Buonpastore’s right-hand woman was the co-op’s office manager, Joan Ujazdowski. They were a formidable duo. When Howard Thompson, muckraking host of WPIX-TV’s Help Me, Howard show, paid a visit to Lindenwood Village to investigate delays in an elevator repair job, he was shouted out of the lobby by the two women. Ujazdowski advised him, in unambiguous Anglo-Saxon language, to “Go f**k yourself! Get outta my face! Get outta my face! Get outta my face! You’re a piece of garbage!”

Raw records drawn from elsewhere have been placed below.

theorem test_witness_EncodeOfDecodeGivesBack :
    3 ≤ 3 ∧ decode 3 ⟨.decode, 3, 4⟩ = .ok .decFault ∧ decode 3 ⟨.decode, 3, 7⟩ = .ok (.decHotr 7) ∧
      decode 3 ⟨.acquire, 32, 2 ^ 32 - 1⟩ = .ok (.acq 0xFF 0xFF 0xFF 0xFF) ∧
      decode 3 ⟨.new, 0, 0⟩ = .ok .init := by decide

theorem test_witness_SelectorMap : 3 ≤ 3 ∧ 4 < 2 ^ 3 ∧ 7 < 2 ^ 3 := by decide

theorem test_witness_OtherSelectorsActAsZero :
    3 ≤ 8 ∧ (0 < 2 ^ 8 ∧ ¬(1 ≤ 0 ∧ 0 ≤ 4)) ∧ (5 < 2 ^ 8 ∧ ¬(1 ≤ 5 ∧ 5 ≤ 4)) ∧
      255 < 2 ^ 8 ∧ ¬(1 ≤ 255 ∧ 255 ≤ 4) := by decide

theorem test_witness_TableRowsDecode : 0xFFFFFFFF < 2 ^ 32 ∧ 255 < 256 ∧ 4 < 256 := by decide

theorem test_witness_AvailableIffSomeBitSet :
    (holding 0x80000000#32 []).available = true ∧
      (holding 0x80000000#32 []).rawFrame.getLsbD 31 = true ∧ (holding 1#32 []).available = true ∧
      (holding 0#32 []).available = false := by decide

theorem test_witness_LoadsTouchNothingElse :
    exec .init (warm [.rst]) = .next ⟨⟨0#32⟩, [.rst], []⟩ ∧
      exec (.acq 0 0 0 1) (warm [.rst]) = .next ⟨⟨1#32⟩, [.rst], [.available true]⟩ := ⟨rfl, rfl⟩

theorem test_witness_DecResults : (warm []).rawFrame ≠ 0x00000000#32 ∧
    (holding 0x80000000#32 []).rawFrame ≠ 0x00000000#32 := by decide

theorem test_witness_DecNeedsAnAvailableFrame :
    (holding 0#32 []).rawFrame = 0x00000000#32 ∧ (holding 0#32 []).available = false ∧
      (warm []).available = true := by decide

theorem test_witness_DecAppliesThePureFunction : (warm []).available = true := by decide

theorem test_witness_DecWritesNoState :
    exec .decFault (warm []) = .next ⟨⟨0x0198F600#32⟩, [], [.result 0#32]⟩ ∧
      exec .decFrac (warm []) = .next ⟨⟨0x0198F600#32⟩, [], [.result 2#32]⟩ ∧
      exec .decCold (warm []) = .next ⟨⟨0x0198F600#32⟩, [], [.result 0xFFFFFF60#32]⟩ ∧
      exec .decHotu (warm []) = .next ⟨⟨0x0198F600#32⟩, [], [.result 25#32]⟩ ∧
      exec (.decHotr 5) (warm []) = .next ⟨⟨0x0198F600#32⟩, [], [.result 26#32]⟩ :=
  ⟨rfl, rfl, rfl, rfl, rfl⟩

theorem test_witness_ResultsReadOnlyTheirBits :
    (∀ k < 3, (0x00000005#32).getLsbD k = (0xFFFFFFFD#32).getLsbD k) ∧
      (∀ k < 20, 18 ≤ k → (0x00080000#32).getLsbD k = (0xFFFBFFFF#32).getLsbD k) ∧
      (∀ k < 16, 4 ≤ k → (0x00008000#32).getLsbD k = (0xFFFF800F#32).getLsbD k) ∧
      (∀ k < 32, 20 ≤ k → (0x80000000#32).getLsbD k = (0x800FFFFF#32).getLsbD k) ∧
      (∀ k < 32, 19 ≤ k → (0x80080000#32).getLsbD k = (0x800FFFFF#32).getLsbD k) := by decide

theorem test_witness_UnreadBitsReachNoResult : agreeOnRead 0x00010001#32 0x00020009#32 := by
  intro k hk h17 h16 h3
  have table : ∀ k < 32, k = 17 ∨ k = 16 ∨ k = 3 ∨
      (0x00010001#32).getLsbD k = (0x00020009#32).getLsbD k := by decide
  have := table k hk
  simp_all

theorem test_witness_ResultRelations :
    2 ≤ (decodeField 0x01980000#32 3).toNat ∧ (decodeField 0x01940000#32 3).toNat < 2 ∧
      ¬(1 ≤ 0 ∧ 0 ≤ 4) ∧ ¬(1 ≤ 5 ∧ 5 ≤ 4) := by decide

theorem test_witness_HotResultsAreUnsigned :
    (0x80000000#32).getLsbD 31 = true ∧ (0xFFFFFFFF#32).getLsbD 31 = true := by decide

theorem test_witness_FaultCodeIsAFlagSet : 0 < 8 ∧ 7 < 8 := by decide

theorem test_witness_StepRunsTheDecodedOperation :
    (warm [.issue ⟨.decode, 8, 2⟩]).pending = .issue ⟨.decode, 8, 2⟩ :: [] ∧
      decodeOperation ⟨.decode, 8, 2⟩ = .ok .decCold := by decide

/-- The second clause at another legal width: a 3-bit selector. -/
theorem test_witness_StepRunsTheDecodedOperation_width_3 :
    (warm [.issue ⟨.decode, 3, 7⟩]).pending = .issue ⟨.decode, 3, 7⟩ :: [] ∧
      decode 3 ⟨.decode, 3, 7⟩ = .ok (.decHotr 7) ∧
      lastReturn (stepWith 3 (warm [.issue ⟨.decode, 3, 7⟩])) = some (.result 26#32) := by decide

theorem test_witness_SelectorWidthChangesNoResult :
    3 ≤ 3 ∧ 3 ≤ 8 ∧ (4 < 2 ^ 3 ∧ 4 < 2 ^ 8) ∧ 7 < 2 ^ 3 ∧ 7 < 2 ^ 8 ∧
      lastReturn (stepWith 3 ((holding 5#32 []).submitFirst (.issue (decRequest 3 4)))) =
        some (.result 5#32) := by decide

theorem test_witness_PlacedRowRunsNext :
    decodeTableWord 8 2 = some .decCold ∧ decodeTableWord 0 0 = some .init ∧
      decodeTableWord 32 1 = some (.acq 0 0 0 1) := by decide

theorem test_witness_IdleStepChangesNothing : (warm []).pending = [] := by decide

theorem test_witness_ResetEventZeroesTheFrame : (warm [.rst]).pending = .rst :: [] := by decide

theorem test_witness_WhenAStepStops :
    (Request.mk .acquire 24 0).shaped 8 = false ∧
      (refusalOf (step (holding 1#32 [.issue ⟨.acquire, 24, 0⟩]))).isSome = true ∧
      (Request.mk .decode 8 4).call = .decode ∧
      (holding 0#32 [.issue ⟨.decode, 8, 4⟩]).available = false ∧
      (refusalOf (step (holding 0#32 [.issue ⟨.decode, 8, 4⟩]))).isSome = true ∧
      refusalOf (step (holding 1#32 [.issue ⟨.decode, 8, 4⟩])) = none := by decide

theorem test_witness_StepDoesWhatTheInputSays :
    Input.allowed 8 0#32 .rst = true ∧ Input.allowed 8 0#32 (.issue initRequest) = true ∧
      Input.allowed 8 0#32 (.issue (acqRequest 0#32)) = true ∧
      Input.allowed 8 1#32 (.issue (decRequest 8 255)) = true := by decide

/-- Program P2, and a second reading. -/
def readings : List Input :=
  [.issue (acqRequest 0x00000000#32), .issue (acqRequest 0x06401900#32), .issue (decRequest 8 0),
    .issue (decRequest 8 2), .issue initRequest, .issue (acqRequest 0x01F51A45#32), .issue (decRequest 8 9)]

theorem test_witness_DutifulRunReturnsItsTranscript :
    keepsDuty 8 State.reset.rawFrame readings = true ∧
      transcript State.reset.rawFrame readings =
        [.available false, .available true, .result 100#32, .result 400#32, .available true,
          .result 31#32] := by decide

theorem test_witness_DecReadsTheLatestFrame :
    readings = readings.dropLast ++ [.issue (decRequest 8 9)] ∧
      keepsDuty 8 State.reset.rawFrame readings = true ∧
      latestFrame State.reset.rawFrame readings.dropLast = 0x01F51A45#32 := by decide

theorem test_witness_DecodesBetweenLoadsReadOneFrame :
    (warm ([4, 0, 255].map (fun n => .issue (decRequest 8 n)))).available = true ∧
      (∀ n ∈ [4, 0, 255], n < 2 ^ 8) ∧
      (warm ([4, 0, 255].map (fun n => .issue (decRequest 8 n)))).pending =
        [4, 0, 255].map (fun n => .issue (decRequest 8 n)) := by decide

theorem test_witness_AcquireThenDecode :
    0x80000000#32 ≠ 0 ∧ 255 < 2 ^ 8 ∧
      (holding 0#32 [.issue (acqRequest 0x80000000#32), .issue (decRequest 8 255)]).pending =
        .issue (acqRequest 0x80000000#32) :: .issue (decRequest 8 255) :: [] := by decide

theorem test_witness_InitDiscardsTheFrame :
    1 < 2 ^ 8 ∧
      (holding 0#32 [.issue (acqRequest 0x01900000#32), .issue initRequest, .issue (decRequest 8 1)]).pending =
        .issue (acqRequest 0x01900000#32) :: .issue initRequest :: .issue (decRequest 8 1) :: [] ∧
      (holding 0#32 [.issue (acqRequest 0x01900000#32), .rst, .issue (decRequest 8 1)]).pending =
        .issue (acqRequest 0x01900000#32) :: .rst :: .issue (decRequest 8 1) :: [] := by decide

/-- A state in the middle of a run that meets the invariant and whose next step is a decode. -/
theorem test_witness_StepKeepsRunInv :
    RunInv ⟨⟨0x0198F600#32⟩, [.issue (decRequest 8 2)], [.available true, .result 26#32]⟩ ∧
      step ⟨⟨0x0198F600#32⟩, [.issue (decRequest 8 2)], [.available true, .result 26#32]⟩ =
        .next ⟨⟨0x0198F600#32⟩, [], [.available true, .result 26#32, .result 0xFFFFFF60#32]⟩ :=
  ⟨⟨by decide, by decide, by decide⟩, rfl⟩

theorem test_witness_UnreadBitsStayHidden :
    Alike (holding 0x00010001#32 [.issue (decRequest 8 4)]) (holding 0x00020009#32 [.issue (decRequest 8 4)]) ∧
      lastReturn (step (holding 0x00010001#32 [.issue (decRequest 8 4)])) = some (.result 1#32) :=
  ⟨⟨by decide, by decide, by decide, test_witness_UnreadBitsReachNoResult⟩, by decide⟩

/-- The clause about stopping: two alike states whose next step is refused. -/
theorem test_witness_UnreadBitsStayHidden_refused :
    Alike (holding 0x00010001#32 [.issue ⟨.acquire, 8, 1⟩]) (holding 0x00020009#32 [.issue ⟨.acquire, 8, 1⟩]) ∧
      refusalOf (step (holding 0x00010001#32 [.issue ⟨.acquire, 8, 1⟩])) =
        some (.malformedTransaction (.operandWidth .acquire 8)) :=
  ⟨⟨by decide, by decide, by decide, test_witness_UnreadBitsReachNoResult⟩, by decide⟩

theorem test_witness_InstancesAreIndependent :
    stepAt 8 1 [warm [], warm [.rst]] = .next [warm [], holding 0#32 []] ∧
      [warm [], warm [.rst]][1]? = some (warm [.rst]) := ⟨rfl, rfl⟩

/-- The clause about stopping (log 14): the joint step is refused where the instance's own step is. -/
theorem test_witness_InstancesAreIndependent_refused :
    stepAt 8 1 [warm [], holding 0#32 [.issue (decRequest 8 4)]] = .refused .zeroFrameDecode ∧
      [warm [], holding 0#32 [.issue (decRequest 8 4)]][1]? =
        some (holding 0#32 [.issue (decRequest 8 4)]) := ⟨rfl, rfl⟩

theorem test_witness_LiteralSwitchReturnsZero : (holding 0#32 []).rawFrame = 0x00000000#32 := by decide

end Sys2Proof.Tests
end

section
/-! PROOFS. A `DEC` on an available frame, and the two outputs of R61. -/

namespace Sys2Proof.Machine

/-- R14, R98: on an available frame every `DEC` returns the pure function `decode` and changes no state. -/
theorem exec_decOf_of_available (sel : Nat) (s : State) (h : s.available = true) :
    exec (decOf sel) s = .next (s.giveBack (.result (decodeField s.rawFrame sel))) := by
  rw [exec_decOf, readView_of_available _ _ h, decodeField]

/-- R61: the output `result` is the pure function of the register and the driven selector. -/
@[simp] theorem State.resultPort_eq (s : State) (sel : Nat) :
    s.resultPort sel = decodeField s.rawFrame sel := rfl

/-- R61, R35: the output `available` is the status signal. -/
@[simp] theorem State.availablePort_eq (s : State) : s.availablePort = s.available := rfl

/-- Settles O23: a `DEC` is one read of the view its selector picks, and the outputs are that view and
the status signal. -/
theorem decAppliesThePureFunction : Obligations.DecAppliesThePureFunction := by
  intro sel s h
  refine ⟨?completes, ?result, ?available⟩
  case completes => exact exec_decOf_of_available sel s h
  case result => exact s.resultPort_eq sel
  case available => exact s.availablePort_eq.trans h

end Sys2Proof.Machine
end

section
/-! PROOFS. Slices of a frame: neighbouring slices join into one, and a slice of a slice is a slice.
The ten named fields and the composite views are such slices. -/

namespace Sys2Proof.Machine

/-! ## Slices -/

/-- Two neighbouring slices of a frame, the upper one first, are one slice. -/
theorem slice_append (f : Word) {hi lo m n : Nat} (h : hi = lo + n) :
    f.extractLsb' hi m ++ f.extractLsb' lo n = f.extractLsb' lo (m + n) :=
  BitVec.extractLsb'_append_extractLsb'_eq_extractLsb' h

/-- One bit of a frame is the slice of width 1. -/
theorem ofBool_getLsbD_eq_slice (f : Word) (k : Nat) :
    BitVec.ofBool (f.getLsbD k) = f.extractLsb' k 1 := by
  ext i hi
  obtain rfl : i = 0 := by omega
  simp

/-- A slice of a slice is the slice at the sum of the two offsets. -/
theorem slice_slice (f : Word) {a m b n : Nat} (h : b + n ≤ m) :
    (f.extractLsb' a m).extractLsb' b n = f.extractLsb' (a + b) n := by
  ext i hi
  have hm : b + i < m := by omega
  simp [hm, Nat.add_assoc]

/-- Bit strings of equal widths put side by side determine both parts. -/
theorem append_inj {m n : Nat} {x x' : BitVec m} {y y' : BitVec n} (h : x ++ y = x' ++ y') :
    x = x' ∧ y = y' := by
  obtain rfl : y = y' := by
    have hlow := congrArg (BitVec.extractLsb' 0 n) h
    rwa [BitVec.extractLsb'_append_eq_right, BitVec.extractLsb'_append_eq_right] at hlow
  exact ⟨(BitVec.append_left_inj y).mp h, rfl⟩

/-! ## The ten fields -/

/-- Ten field values put side by side from bit 31 down, as R23 lists them. -/
def frameOfFields (hs : Bool) (hm : BitVec 13) (r17 fa cs : Bool) (cm : BitVec 11)
    (r3 f2 f1 f0 : Bool) : Word :=
  BitVec.ofBool hs ++ hm ++ BitVec.ofBool r17 ++ BitVec.ofBool fa ++ BitVec.ofBool cs ++ cm ++
    BitVec.ofBool r3 ++ BitVec.ofBool f2 ++ BitVec.ofBool f1 ++ BitVec.ofBool f0

/-- R23: a frame is its ten fields put side by side. -/
theorem frameOfFields_of_fields (f : Word) :
    frameOfFields (hsign f) (hmag f) (rsv17 f) (faultAgg f) (csign f) (cmag f) (rsv3 f)
      (fSupply f) (fGround f) (fOpen f) = f := by
  simp only [frameOfFields, hsign, hmag, rsv17, faultAgg, csign, cmag, rsv3, fSupply, fGround,
    fOpen, ofBool_getLsbD_eq_slice]
  simp (disch := rfl) only [slice_append]
  exact BitVec.extractLsb'_eq_self

/-- R23: no two fields overlap, so each field of an assembled frame is the value put there. -/
theorem fields_of_frameOfFields (hs : Bool) (hm : BitVec 13) (r17 fa cs : Bool) (cm : BitVec 11)
    (r3 f2 f1 f0 : Bool) (f : Word) (hf : f = frameOfFields hs hm r17 fa cs cm r3 f2 f1 f0) :
    hsign f = hs ∧ hmag f = hm ∧ rsv17 f = r17 ∧ faultAgg f = fa ∧ csign f = cs ∧
      cmag f = cm ∧ rsv3 f = r3 ∧ fSupply f = f2 ∧ fGround f = f1 ∧ fOpen f = f0 := by
  have h := (frameOfFields_of_fields f).trans hf
  unfold frameOfFields at h
  obtain ⟨h, h0⟩ := append_inj h
  obtain ⟨h, h1⟩ := append_inj h
  obtain ⟨h, h2⟩ := append_inj h
  obtain ⟨h, h3⟩ := append_inj h
  obtain ⟨h, hcm⟩ := append_inj h
  obtain ⟨h, hcs⟩ := append_inj h
  obtain ⟨h, hfa⟩ := append_inj h
  obtain ⟨h, h17⟩ := append_inj h
  obtain ⟨hhs, hhm⟩ := append_inj h
  simp only [BitVec.ofBool_eq_iff_eq] at hhs h17 hfa hcs h3 h2 h1 h0
  exact ⟨hhs, hhm, h17, hfa, hcs, hcm, h3, h2, h1, h0⟩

But her mouth, it turns out, wasn’t the only unclean thing about Joan Ujazdowski. In April of 2014, the co-op’s accountant, Bill Artuso, called an emergency board meeting because he had discovered a dirty little discrepancy in the books: for the past two years and four months, someone in the co-op had been buying gift cards from Staples, Barneys, Home Depot, and other stores – to the tune of $88,000. Why? A little digging by Artuso revealed that Ujazdowski had been using co-op funds to buy the cards. No one is quite sure if she bought them for herself or gave them away as gifts.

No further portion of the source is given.